In the September 2019 issue of Nature, Dutch researchers published an article that provided an overview of the DRUP trial including some the findings to date. The article reported that in 34% of the 215 patients treated, the cancer had an objective response to a drug or had not progressed by the 16-week mark, and the median duration of clinical benefit was 9 months.
The researchers behind TAPUR, CAPTUR, and DRUP are now collaborating to further new discoveries/progress as quickly as possible. The CAPTUR trial is beginning to analyze cohorts and soon will be proposing cohorts that could be shared with TAPUR and DRUP colleagues, as well as seeking to add therapies, trial sites, and laboratories.
“Together we have developed a data-sharing protocol that will specify how we will ultimately combine the data from those three studies, which will give us many more patients and a much more robust analysis of rare cohorts,” Dr. Schilsky said.

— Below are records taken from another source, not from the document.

/-- The row pitch P, and destination offset of element x over dimensions 0 to m − 1. -/
def XferDesc.pitch (v : XferDesc) : Nat := if v.pitchRaw = 0 then bytesOf v.fmtDst (v.size 0) else 16 * v.pitchRaw
def XferDesc.dstOff (v : XferDesc) (x m : Nat) : Nat :=
  if m = 0 then 0
  else (x % v.extent m) / v.size 0 * v.pitch + bytesOf v.fmtDst (v.coord x 0)

/-- Least and greatest byte offsets of the source over dimensions 0 to m − 1: [lo, hi). -/
def XferDesc.srcSpan (v : XferDesc) (m : Nat) : Int × Int :=
  (List.range m).foldl (fun acc k =>
    let last : Int := ((v.size k - 1 : Nat) : Int)
    if k = 0 ∧ v.strideRaw 0 = 0 then (acc.1, acc.2 + ((bytesOf v.fmtSrc (v.size 0) - bytesOf v.fmtSrc (packUnit v.fmtSrc) : Nat) : Int))
    else let e := last * v.strideRaw k
      if e < 0 then (acc.1 + e, acc.2) else (acc.1, acc.2 + e))
    ((0 : Int), ((bytesOf v.fmtSrc (packUnit v.fmtSrc) : Nat) : Int))
/-- Length in bytes of the destination over dimensions 0 to m − 1. -/
def XferDesc.dstSpan (v : XferDesc) (m : Nat) : Nat :=
  if m = 0 then bytesOf v.fmtDst (packUnit v.fmtDst)
  else (v.extent m / v.size 0 - 1) * v.pitch + bytesOf v.fmtDst (v.size 0)

/-! ## Validity (R140, R142) -/

/-- Conversions of R140. -/
def convOk (s t : Nat) : Bool :=
  s == t || (s ≤ 2 && t ≤ 2) || (3 ≤ s && s ≤ 9 && t ≤ 2)

/-- A span of bytes from an operand-space address lies in R39; bits above [28:0] are reserved. -/
def spanOk (a : Nat) (lo hi : Int) : Bool :=
  let o : Int := (xferOff a : Nat)
  a < 2 ^ 29 && 0 ≤ o + lo && runOk (o + lo).toNat (hi - lo).toNat

def xferControl (d : Dev) (c a : Nat) (n : Nat) : Bool := hitsControl d (xferHearth c a) (xferOff a) n

/-- A transfer descriptor is valid on cluster c (R142). -/
def xferOk (d : Dev) (c : Nat) (v : XferDesc) : Bool :=
  let packed := fun f => packUnit f != 1
  let fitsS0 := fun f => v.size 0 % packUnit f == 0
  let ring := bring d c v.ring
  (v.opcode == 0x30 || v.opcode == 0x31 || v.opcode == 0x32) && v.srcKind ≤ 2 && v.n ≤ 4 &&
  field v 23 9 == 0 && field v 60 4 == 0 && field v 488 24 == 0 && v.total ≤ 2 ^ 40 &&
  (v.isFill || convOk v.fmtSrc v.fmtDst) && (v.isFill || fitsS0 v.fmtSrc) && fitsS0 v.fmtDst &&
  (v.strideRaw 0 == 0 || !((!v.isFill && packed v.fmtSrc) || packed v.fmtDst)) &&
  (!v.isFill || v.srcKind == 0) && (!v.isGather || (1 ≤ v.n && v.srcKind ≤ 1)) &&
  !(v.srcKind == 2 && v.dstRing) && ((v.srcKind != 2 && v.dstKind != 2) || ring.enabled) &&
  (v.skip == 0 || v.dstKind == 3) &&
  -- the source side
  (v.isFill ||
    (if v.isGather then spanOk v.src 0 ((8 * v.size v.n : Nat) : Int)
     else match v.srcKind with
      | 0 => let (lo, hi) := v.srcSpan (v.n + 1); 0 ≤ (v.src : Int) + lo && (v.src : Int) + hi ≤ (2 ^ 48 : Nat)
      | 1 => let (lo, hi) := v.srcSpan (v.n + 1); spanOk v.src lo hi
      | _ => let (lo, hi) := v.srcSpan v.n; v.src == 0 && 0 ≤ lo && hi ≤ (ring.slotBytes : Int))) &&
  -- the destination side
  (match v.dstKind with
   | 0 => v.dst + v.dstSpan (v.n + 1) ≤ 2 ^ 48
   | 1 => spanOk v.dst 0 (v.dstSpan (v.n + 1) : Nat) && !xferControl d c v.dst (v.dstSpan (v.n + 1))
   | 2 => v.dst == 0 && v.dstSpan v.n ≤ ring.slotBytes
   | _ => v.dst < 2 ^ 30)

/-! ## Accesses (R124 to R128, R145) -/

/-- An operand-space address of logical Hearth h lies in a Well whose Hearth is under its reset proper: the Hearth's network
interface answers TARGET_RESET (R456). -/
def opReset (d : Dev) (h a : Nat) : Bool :=
  a < wellSize && d.pow.resets.any (fun r => r.phase == .under && (match r.scope with
    | .hearth n => d.pow.map.get none h == some n
    | _ => false))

Studies similar to TAPUR have recently been launched in Denmark (Pro-Target; Clinicaltrials.gov identifier: NCT04341181) and South Korea, and discussions are underway with colleagues in Australia to develop a similar study there.
“We have a sense that we are on the cusp of important discoveries, and the collective excitement we share is palpable,” said Dr. Schilsky. “The next step will be to begin to combine targeted therapies, something not typically done in single-sponsor clinical trials, but which this type of trial will make possible, for the benefit of all.”
Ultimately, it’s all about improving care for patients with cancer. Dr. Cannon says of his experience as a TAPUR site representative for Inova, “The most rewarding part of being part of TAPUR has been seeing patients, who were not benefitting from chemotherapy, be able to transition to effective targeted therapies. In some cases, they have been able to stay on these therapies for years.”